Anne de Mortimer - Early Life

Early Life

Anne Mortimer was born at New Forest, Westmeath, one of her family's Irish estates, on 27 December 1390, the eldest of the four children of Roger Mortimer, 4th Earl of March, and Eleanor Holland. She had two brothers, Edmund Mortimer, 5th Earl of March, and Roger (born 23 April 1393, died c.1413), and a sister, Eleanor, who married Sir Edward de Courtenay (d. 5 December 1419), and had no issue.

Anne Mortimer's mother was the daughter of Thomas Holland, 2nd Earl of Kent, and Alice Arundel, the daughter of Richard de Arundel, 10th Earl of Arundel, and his second wife, Eleanor, daughter of Henry, 3rd Earl of Lancaster, grandson of King Henry III.

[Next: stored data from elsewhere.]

-- ==== Sys2Proof/Laws/FrameRegAccess.lean ====
section
/-!
SUPPORT. What the operations of Machine/RegAccess.lean leave as it was.
-/

set_option Elab.async false

namespace Sys2Proof.Machine

theorem fr_storeLimit {w : Part → Bool} {o s : State} {a1 : Nat} {a2 : Fld × Nat × Nat} (cR : ∀ k, w (.regs k) = true)
    (h : Fr w o s) :
    Fr w o (storeLimit s a1 a2) := by
  rw [storeLimit]
  repeat' with_reducible first | assumption | refine fr_setF_any cR ?_

theorem fr_plainWrite {w : Part → Bool} {o s : State} {a1 : RegD} {a2 : Nat} {a3 : Nat} {a4 : Nat} {a5 : Nat}
    (cR : ∀ k, w (.regs k) = true) (h : Fr w o s) :
    Fr w o (plainWrite s a1 a2 a3 a4 a5) := by
  rw [plainWrite]
  repeat' with_reducible first
    | assumption | refine fr_setW_any cR ?_ | refine fr_storeLimit cR ?_ | apply fr_foldS | intro _

theorem fr_srcCfgWrite {w : Part → Bool} {o s : State} {a1 : Nat} {a2 : Nat} (c_ev : w .ev = true)
    (c_r4 : w (.regs 4) = true) (h : Fr w o s) :
    Fr w o (srcCfgWrite s a1 a2) := by
  rw [srcCfgWrite]
  repeat' with_reducible first
    | assumption | apply fr_ite | refine fr_setF 4 (by decide) c_r4 ?_ | refine fr_setB 4 (by decide) c_r4 ?_
    | refine fr_setSrc c_ev ?_ | intro _

theorem fr_headroomWrite {w : Part → Bool} {o s : State} {a1 : Nat} (c_r11 : w (.regs 11) = true) (h : Fr w o s) :
    Fr w o (headroomWrite s a1) := by
  rw [headroomWrite]
  repeat' with_reducible first | assumption | apply fr_ite | refine fr_setF 11 (by decide) c_r11 ?_ | intro _

theorem fr_mftWrite {w : Part → Bool} {o s : State} {a1 : Nat} {a2 : Nat} (c_mer : w .mer = true) (h : Fr w o s) :
    Fr w o (mftWrite s a1 a2) := by
  rw [mftWrite]
  repeat' with_reducible first | assumption | apply fr_ite | intro _ | (dsimp only; split) | refine fr_mk rfl ?_

theorem fr_adjWordWrite {w : Part → Bool} {o s : State} {a1 : Nat} {a2 : Nat} (c_r9 : w (.regs 9) = true) (h : Fr w o s) :
    Fr w o (adjWordWrite s a1 a2) := by
  rw [adjWordWrite]
  repeat' with_reducible first | assumption | apply fr_ite | refine fr_freqAdjWrite c_r9 ?_ | intro _

theorem fr_vectorWrite {w : Part → Bool} {o s : State} {a1 : Nat} {a2 : Nat} (c_wire : w .wire = true)
    (c_hif : w .hif = true) (c_pins : w .pins = true) (c_r3 : w (.regs 3) = true) (h : Fr w o s) :
    Fr w o (vectorWrite s a1 a2) := by
  rw [vectorWrite]
  repeat' with_reducible first
    | assumption | apply fr_ite | refine fr_setVec c_hif ?_ | refine fr_vectorMask c_wire c_hif c_pins c_r3 ?_ | intro _

theorem fr_systemWrite {w : Part → Bool} {o s : State} {a1 : RegD} {a2 : Nat} {a3 : Nat} {a4 : Nat} {a5 : Nat}
    (c_freeCtr : w .freeCtr = true) (c_wire : w .wire = true) (c_host : w .host = true) (c_hif : w .hif = true)
    (c_ev : w .ev = true) (c_clk : w .clk = true) (c_pwr : w .pwr = true) (c_mer : w .mer = true) (c_tmr : w .tmr = true)
    (c_mem : w .mem = true) (c_prj : w .prj = true) (c_ports : w .ports = true) (c_sw : w .sw = true) (c_tm : w .tm = true)
    (c_sht : w .sht = true) (c_scr : w .scr = true) (c_enc : w .enc = true) (c_bgLog : w .bgLog = true)
    (c_bg : w .bg = true) (c_select : w .select = true) (c_sec : w .sec = true) (c_pins : w .pins = true)
    (cR : ∀ k, w (.regs k) = true) (h : Fr w o s) :
    FrOpt w o (systemWrite s a1 a2 a3 a4 a5) := by
  rw [systemWrite]
  repeat' with_reducible first
    | assumption | apply frOpt_none | apply frOpt_ite | apply frOpt_some | apply fr_ite | refine fr_setF_any cR ?_
    | refine fr_pllFreqWrite c_clk (cR 1) ?_ | refine fr_measWrite c_clk (cR 1) ?_
    | refine fr_rstCtrlWrite c_freeCtr c_hif c_ev c_clk c_pwr c_mer c_tmr c_mem c_prj c_ports c_sw c_tm c_sht c_scr c_enc c_bgLog c_bg c_select c_sec c_pins cR ?_
    | refine fr_domainGo c_wire c_host c_hif c_ev c_clk c_pwr c_mer c_mem c_prj c_ports c_sw c_tm c_sht c_scr c_enc c_bgLog c_bg c_select c_sec c_pins cR ?_
    | refine fr_plainWrite cR ?_ | refine fr_sqCtrlWrite c_wire c_host c_hif c_ev c_bgLog c_pins (cR 3) (cR 4) ?_
    | refine fr_cqCfgWrite c_hif c_ev c_bgLog (cR 3) (cR 4) ?_ | refine fr_srcCfgWrite c_ev (cR 4) ?_
    | refine fr_srcAck c_ev (cR 4) ?_ | refine fr_firstClear c_ev c_tmr c_bgLog (cR 4) (cR 5) ?_
    | refine fr_fltTest c_freeCtr c_wire c_host c_hif c_ev c_clk c_pwr c_mer c_tmr c_mem c_prj c_ports c_sw c_tm c_sht c_scr c_enc c_bgLog c_bg c_select c_sec c_pins cR ?_
    | refine fr_stickyWrite c_wire c_host c_hif c_ev c_clk c_pwr c_mer c_mem c_prj c_ports c_sw c_tm c_sht c_scr c_enc c_bgLog c_bg c_select c_sec c_pins cR ?_
    | refine fr_flipCtrlWrite (cR 5) ?_ | refine fr_startPass c_bg (cR 15) ?_ | refine fr_wallLoad (cR 15) ?_ | intro _

theorem fr_unitWrite {w : Part → Bool} {o s : State} {a1 : RegD} {a2 : Nat} {a3 : Nat} {a4 : Nat} {a5 : Nat}
    (c_wire : w .wire = true) (c_host : w .host = true) (c_hif : w .hif = true) (c_ev : w .ev = true)
    (c_mer : w .mer = true) (c_prj : w .prj = true) (c_ports : w .ports = true) (c_sw : w .sw = true) (c_tm : w .tm = true)
    (c_sht : w .sht = true) (c_scr : w .scr = true) (c_enc : w .enc = true) (c_bgLog : w .bgLog = true)
    (c_pins : w .pins = true) (cR : ∀ k, w (.regs k) = true) (h : Fr w o s) :
    FrOpt w o (unitWrite s a1 a2 a3 a4 a5) := by
  rw [unitWrite]
  repeat' with_reducible first
    | assumption | apply frOpt_none | apply frOpt_ite | apply frOpt_some | apply fr_ite | refine fr_setF_any cR ?_
    | refine fr_encRefresh c_enc ?_ | refine fr_coefWrite c_ev c_prj c_bgLog (cR 4) ?_ | refine fr_plainWrite cR ?_
    | refine fr_merCtrlWrite c_ev c_mer c_bgLog (cR 4) (cR 9) ?_
    | refine fr_timeCmd c_wire c_host c_hif c_ev c_mer c_prj c_ports c_sw c_tm c_sht c_scr c_enc c_bgLog c_pins (cR 3) (cR 4) (cR 6) (cR 7) (cR 8) (cR 9) (cR 10) (cR 11) (cR 12) ?_
    | refine fr_mftWrite c_mer ?_ | refine fr_adjWordWrite (cR 9) ?_
    | refine fr_servoOffsetWrite c_wire c_host c_hif c_ev c_mer c_prj c_ports c_sw c_tm c_sht c_scr c_enc c_bgLog c_pins (cR 3) (cR 4) (cR 6) (cR 7) (cR 8) (cR 9) (cR 10) (cR 11) (cR 12) ?_
    | refine fr_ptpCtrlWrite c_ev c_mer c_bgLog (cR 4) (cR 9) ?_ | refine fr_bmca c_ev c_mer c_bgLog (cR 4) (cR 9) ?_
    | refine fr_ptpPortWrite c_ev c_mer c_bgLog (cR 4) (cR 9) ?_
    | refine fr_trigCtrlWrite c_ev c_mer c_ports c_bgLog (cR 4) (cR 9) ?_ | refine fr_trigFieldWrite c_ev c_bgLog cR ?_
    | refine fr_headroomWrite (cR 11) ?_ | intro _

theorem fr_regWrite {w : Part → Bool} {o s : State} {a1 : Nat} {a2 : Nat} (c_freeCtr : w .freeCtr = true)
    (c_wire : w .wire = true) (c_host : w .host = true) (c_hif : w .hif = true) (c_ev : w .ev = true)
    (c_clk : w .clk = true) (c_pwr : w .pwr = true) (c_mer : w .mer = true) (c_tmr : w .tmr = true) (c_mem : w .mem = true)
    (c_prj : w .prj = true) (c_ports : w .ports = true) (c_sw : w .sw = true) (c_tm : w .tm = true) (c_sht : w .sht = true)
    (c_scr : w .scr = true) (c_enc : w .enc = true) (c_bgLog : w .bgLog = true) (c_bg : w .bg = true)
    (c_select : w .select = true) (c_sec : w .sec = true) (c_pins : w .pins = true) (cR : ∀ k, w (.regs k) = true)
    (h : Fr w o s) :
    Fr w o (regWrite s a1 a2) := by
  rw [regWrite]
  repeat' with_reducible first
    | assumption | apply fr_ite | refine fr_vectorWrite c_wire c_hif c_pins (cR 3) ?_
    | refine fr_of_opt (fr_systemWrite c_freeCtr c_wire c_host c_hif c_ev c_clk c_pwr c_mer c_tmr c_mem c_prj c_ports c_sw c_tm c_sht c_scr c_enc c_bgLog c_bg c_select c_sec c_pins cR ?_) (by assumption)
    | refine fr_of_opt (fr_unitWrite c_wire c_host c_hif c_ev c_mer c_prj c_ports c_sw c_tm c_sht c_scr c_enc c_bgLog c_pins cR ?_) (by assumption)
    | refine fr_plainWrite cR ?_ | apply fr_getD | apply frOpt_orElse
    | refine fr_systemWrite c_freeCtr c_wire c_host c_hif c_ev c_clk c_pwr c_mer c_tmr c_mem c_prj c_ports c_sw c_tm c_sht c_scr c_enc c_bgLog c_bg c_select c_sec c_pins cR ?_
    | refine fr_unitWrite c_wire c_host c_hif c_ev c_mer c_prj c_ports c_sw c_tm c_sht c_scr c_enc c_bgLog c_pins cR ?_
    | intro _ | split

theorem fr_unitRead {w : Part → Bool} {o s : State} {a1 : Nat} (c_ev : w .ev = true) (c_mer : w .mer = true)
    (c_tm : w .tm = true) (c_scr : w .scr = true) (c_r4 : w (.regs 4) = true) (h : Fr w o s) :
    FrOpt w o (unitRead s a1) := by
  rw [unitRead]
  repeat' with_reducible first
    | assumption | apply frOpt_none | apply frOpt_ite | apply frOpt_some | apply fr_ite | refine fr_evqDrop c_ev c_r4 ?_
    | refine fr_captureDrop c_mer ?_ | refine fr_setStream c_scr ?_ | refine fr_setMeter c_tm ?_ | intro _
    | (dsimp only; split) | refine fr_mk rfl ?_

theorem fr_clearRc {w : Part → Bool} {o s : State} {a1 : Nat} (cR : ∀ k, w (.regs k) = true) (h : Fr w o s) :
    Fr w o (clearRc s a1) := by
  rw [clearRc.eq_def]
  repeat' with_reducible first | assumption | apply fr_ite | refine fr_setW_any cR ?_ | intro _ | split

theorem fr_readEffect {w : Part → Bool} {o s : State} {a1 : Nat} (c_ev : w .ev = true) (c_mer : w .mer = true)
    (c_tm : w .tm = true) (c_scr : w .scr = true) (cR : ∀ k, w (.regs k) = true) (h : Fr w o s) :
    Fr w o (readEffect s a1) := by
  rw [readEffect]
  repeat' with_reducible first
    | assumption | refine fr_of_opt (fr_unitRead c_ev c_mer c_tm c_scr (cR 4) ?_) (by assumption) | refine fr_clearRc cR ?_
    | apply fr_getD | apply frOpt_orElse | refine fr_unitRead c_ev c_mer c_tm c_scr (cR 4) ?_

theorem fr_regRead {w : Part → Bool} {o s : State} {a1 : Nat} (c_wire : w .wire = true) (c_ev : w .ev = true)
    (c_mer : w .mer = true) (c_tm : w .tm = true) (c_scr : w .scr = true) (cR : ∀ k, w (.regs k) = true) (h : Fr w o s) :
    Fr w o (regRead s a1) := by
  rw [regRead]
  repeat' with_reducible first
    | assumption | refine fr_readEffect c_ev c_mer c_tm c_scr cR ?_ | refine fr_emit c_wire ?_

theorem fr_reachReg {w : Part → Bool} {o s : State} {a1 : Nat} {a2 : Option Nat} (c_freeCtr : w .freeCtr = true)
    (c_wire : w .wire = true) (c_host : w .host = true) (c_hif : w .hif = true) (c_ev : w .ev = true)
    (c_clk : w .clk = true) (c_pwr : w .pwr = true) (c_mer : w .mer = true) (c_tmr : w .tmr = true) (c_mem : w .mem = true)
    (c_prj : w .prj = true) (c_ports : w .ports = true) (c_sw : w .sw = true) (c_tm : w .tm = true) (c_sht : w .sht = true)
    (c_scr : w .scr = true) (c_enc : w .enc = true) (c_bgLog : w .bgLog = true) (c_bg : w .bg = true)
    (c_select : w .select = true) (c_sec : w .sec = true) (c_pins : w .pins = true) (cR : ∀ k, w (.regs k) = true)
    (h : Fr w o s) :
    Fr w o (reachReg s a1 a2) := by
  rw [reachReg.eq_def]
  repeat' with_reducible first
    | assumption | refine fr_regRead c_wire c_ev c_mer c_tm c_scr cR ?_
    | refine fr_regWrite c_freeCtr c_wire c_host c_hif c_ev c_clk c_pwr c_mer c_tmr c_mem c_prj c_ports c_sw c_tm c_sht c_scr c_enc c_bgLog c_bg c_select c_sec c_pins cR ?_
    | split

theorem fr_holdAccess {w : Part → Bool} {o s : State} {a1 : Nat} {a2 : Nat} {a3 : Option Nat} (c_pwr : w .pwr = true)
    (h : Fr w o s) :
    Fr w o (holdAccess s a1 a2 a3) := by
  rw [holdAccess]
  repeat' with_reducible first | assumption | refine fr_mk rfl ?_

theorem fr_busAccess {w : Part → Bool} {o s : State} {a1 : Nat} {a2 : Option Nat} (c_freeCtr : w .freeCtr = true)
    (c_wire : w .wire = true) (c_host : w .host = true) (c_hif : w .hif = true) (c_ev : w .ev = true)
    (c_clk : w .clk = true) (c_pwr : w .pwr = true) (c_mer : w .mer = true) (c_tmr : w .tmr = true) (c_mem : w .mem = true)
    (c_prj : w .prj = true) (c_ports : w .ports = true) (c_sw : w .sw = true) (c_tm : w .tm = true) (c_sht : w .sht = true)
    (c_scr : w .scr = true) (c_enc : w .enc = true) (c_bgLog : w .bgLog = true) (c_bg : w .bg = true)
    (c_select : w .select = true) (c_sec : w .sec = true) (c_pins : w .pins = true) (cR : ∀ k, w (.regs k) = true)
    (h : Fr w o s) :
    Fr w o (busAccess s a1 a2) := by
  rw [busAccess]
  repeat' with_reducible first
    | assumption | apply fr_ite | refine fr_barViolation c_wire c_hif c_ev c_bgLog (cR 3) (cR 4) ?_
    | refine fr_unmappedAccess c_wire c_ev c_bgLog (cR 3) (cR 4) ?_
    | refine fr_reachReg c_freeCtr c_wire c_host c_hif c_ev c_clk c_pwr c_mer c_tmr c_mem c_prj c_ports c_sw c_tm c_sht c_scr c_enc c_bgLog c_bg c_select c_sec c_pins cR ?_
    | refine fr_holdAccess c_pwr ?_ | refine fr_setDomain (cR 2) ?_
    | refine fr_standInAccess c_wire c_ev c_bgLog (cR 2) (cR 4) ?_ | intro _

theorem fr_pairAccess {w : Part → Bool} {o s : State} {a1 : Nat} {a2 : Option Nat} (c_freeCtr : w .freeCtr = true)
    (c_wire : w .wire = true) (c_host : w .host = true) (c_hif : w .hif = true) (c_ev : w .ev = true)
    (c_clk : w .clk = true) (c_pwr : w .pwr = true) (c_mer : w .mer = true) (c_tmr : w .tmr = true) (c_mem : w .mem = true)
    (c_prj : w .prj = true) (c_ports : w .ports = true) (c_sw : w .sw = true) (c_tm : w .tm = true) (c_sht : w .sht = true)
    (c_scr : w .scr = true) (c_enc : w .enc = true) (c_bgLog : w .bgLog = true) (c_bg : w .bg = true)
    (c_select : w .select = true) (c_sec : w .sec = true) (c_pins : w .pins = true) (cR : ∀ k, w (.regs k) = true)
    (h : Fr w o s) :
    Fr w o (pairAccess s a1 a2) := by
  rw [pairAccess]
  repeat' with_reducible first
    | assumption | apply fr_ite | refine fr_barViolation c_wire c_hif c_ev c_bgLog (cR 3) (cR 4) ?_
    | refine fr_busAccess c_freeCtr c_wire c_host c_hif c_ev c_clk c_pwr c_mer c_tmr c_mem c_prj c_ports c_sw c_tm c_sht c_scr c_enc c_bgLog c_bg c_select c_sec c_pins cR ?_
    | intro _ | split | (dsimp only; split)

theorem fr_bar4Access {w : Part → Bool} {o s : State} {a1 : Nat} {a2 : Nat} {a3 : Nat} {a4 : Option Nat}
    (c_freeCtr : w .freeCtr = true) (c_wire : w .wire = true) (c_hif : w .hif = true) (c_ev : w .ev = true)
    (c_tmr : w .tmr = true) (c_mem : w .mem = true) (c_bgLog : w .bgLog = true) (c_r3 : w (.regs 3) = true)
    (c_r4 : w (.regs 4) = true) (c_r5 : w (.regs 5) = true) (h : Fr w o s) :
    Fr w o (bar4Access s a1 a2 a3 a4) := by
  rw [bar4Access]
  repeat' with_reducible first
    | assumption | apply fr_ite | refine fr_windowAccess c_freeCtr c_wire c_ev c_tmr c_mem c_bgLog c_r4 c_r5 ?_
    | refine fr_noteWait c_ev c_mem c_bgLog c_r4 c_r5 ?_ | refine fr_barViolation c_wire c_hif c_ev c_bgLog c_r3 c_r4 ?_
    | intro _ | split | (dsimp only; split)

theorem fr_domainAwake {w : Part → Bool} {o s : State} {a1 : Nat} (c_freeCtr : w .freeCtr = true) (c_wire : w .wire = true)
    (c_host : w .host = true) (c_hif : w .hif = true) (c_ev : w .ev = true) (c_clk : w .clk = true) (c_pwr : w .pwr = true)
    (c_mer : w .mer = true) (c_tmr : w .tmr = true) (c_mem : w .mem = true) (c_prj : w .prj = true)
    (c_ports : w .ports = true) (c_sw : w .sw = true) (c_tm : w .tm = true) (c_sht : w .sht = true) (c_scr : w .scr = true)
    (c_enc : w .enc = true) (c_bgLog : w .bgLog = true) (c_bg : w .bg = true) (c_select : w .select = true)
    (c_sec : w .sec = true) (c_pins : w .pins = true) (cR : ∀ k, w (.regs k) = true) (h : Fr w o s) :
    Fr w o (domainAwake s a1) := by
  rw [domainAwake.eq_def]
  repeat' with_reducible first
    | assumption | apply fr_ite | refine fr_setDomain (cR 2) ?_ | refine fr_setCoreState (cR 6) ?_
    | refine fr_reachReg c_freeCtr c_wire c_host c_hif c_ev c_clk c_pwr c_mer c_tmr c_mem c_prj c_ports c_sw c_tm c_sht c_scr c_enc c_bgLog c_bg c_select c_sec c_pins cR ?_
    | refine fr_raiseEv c_ev c_bgLog (cR 4) ?_
    | refine fr_entryOk c_wire c_host c_hif c_ev c_tmr c_bgLog c_pins (cR 2) (cR 3) (cR 4) (cR 5) ?_
    | refine fr_clearEntry c_pwr (cR 2) ?_ | apply fr_foldS | intro _ | split | (dsimp only; split) | refine fr_mk rfl ?_

end Sys2Proof.Machine
end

Anne Mortimer was thus a descendant of Henry III through her mother, and more importantly, a descendant of King Edward III through her grandparents, Edmund Mortimer, 3rd Earl of March, and Philippa Plantagenet, daughter of King Edward III's second surviving son, Lionel of Antwerp, 1st Duke of Clarence. Because King Richard II had no issue, Anne's father, Roger Mortimer, 4th Earl of March, was heir presumptive during his lifetime, and at his death in Ireland on 20 July 1398 his claim to the crown passed to his eldest son, Edmund.

On 30 September 1399, the fortunes of Anne Mortimer and her brothers and sister changed entirely. Richard II was deposed by the Lancastrians led by Henry Bolingbroke, who became King Henry IV and had his own son, the future King Henry V, recognized as heir apparent at his first Parliament. Anne's brothers, Edmund and Roger, were kept in custody by the new King at Windsor and Berkhampstead castles, but were treated honourably, and for part of the time brought up with the King's own children, John and Philippa.

According to Griffiths, Edmund Mortimer's sisters, Anne and Eleanor, who were in the care of their mother until her death in 1405, were not well treated by Henry IV, and were described as 'destitute' after her death.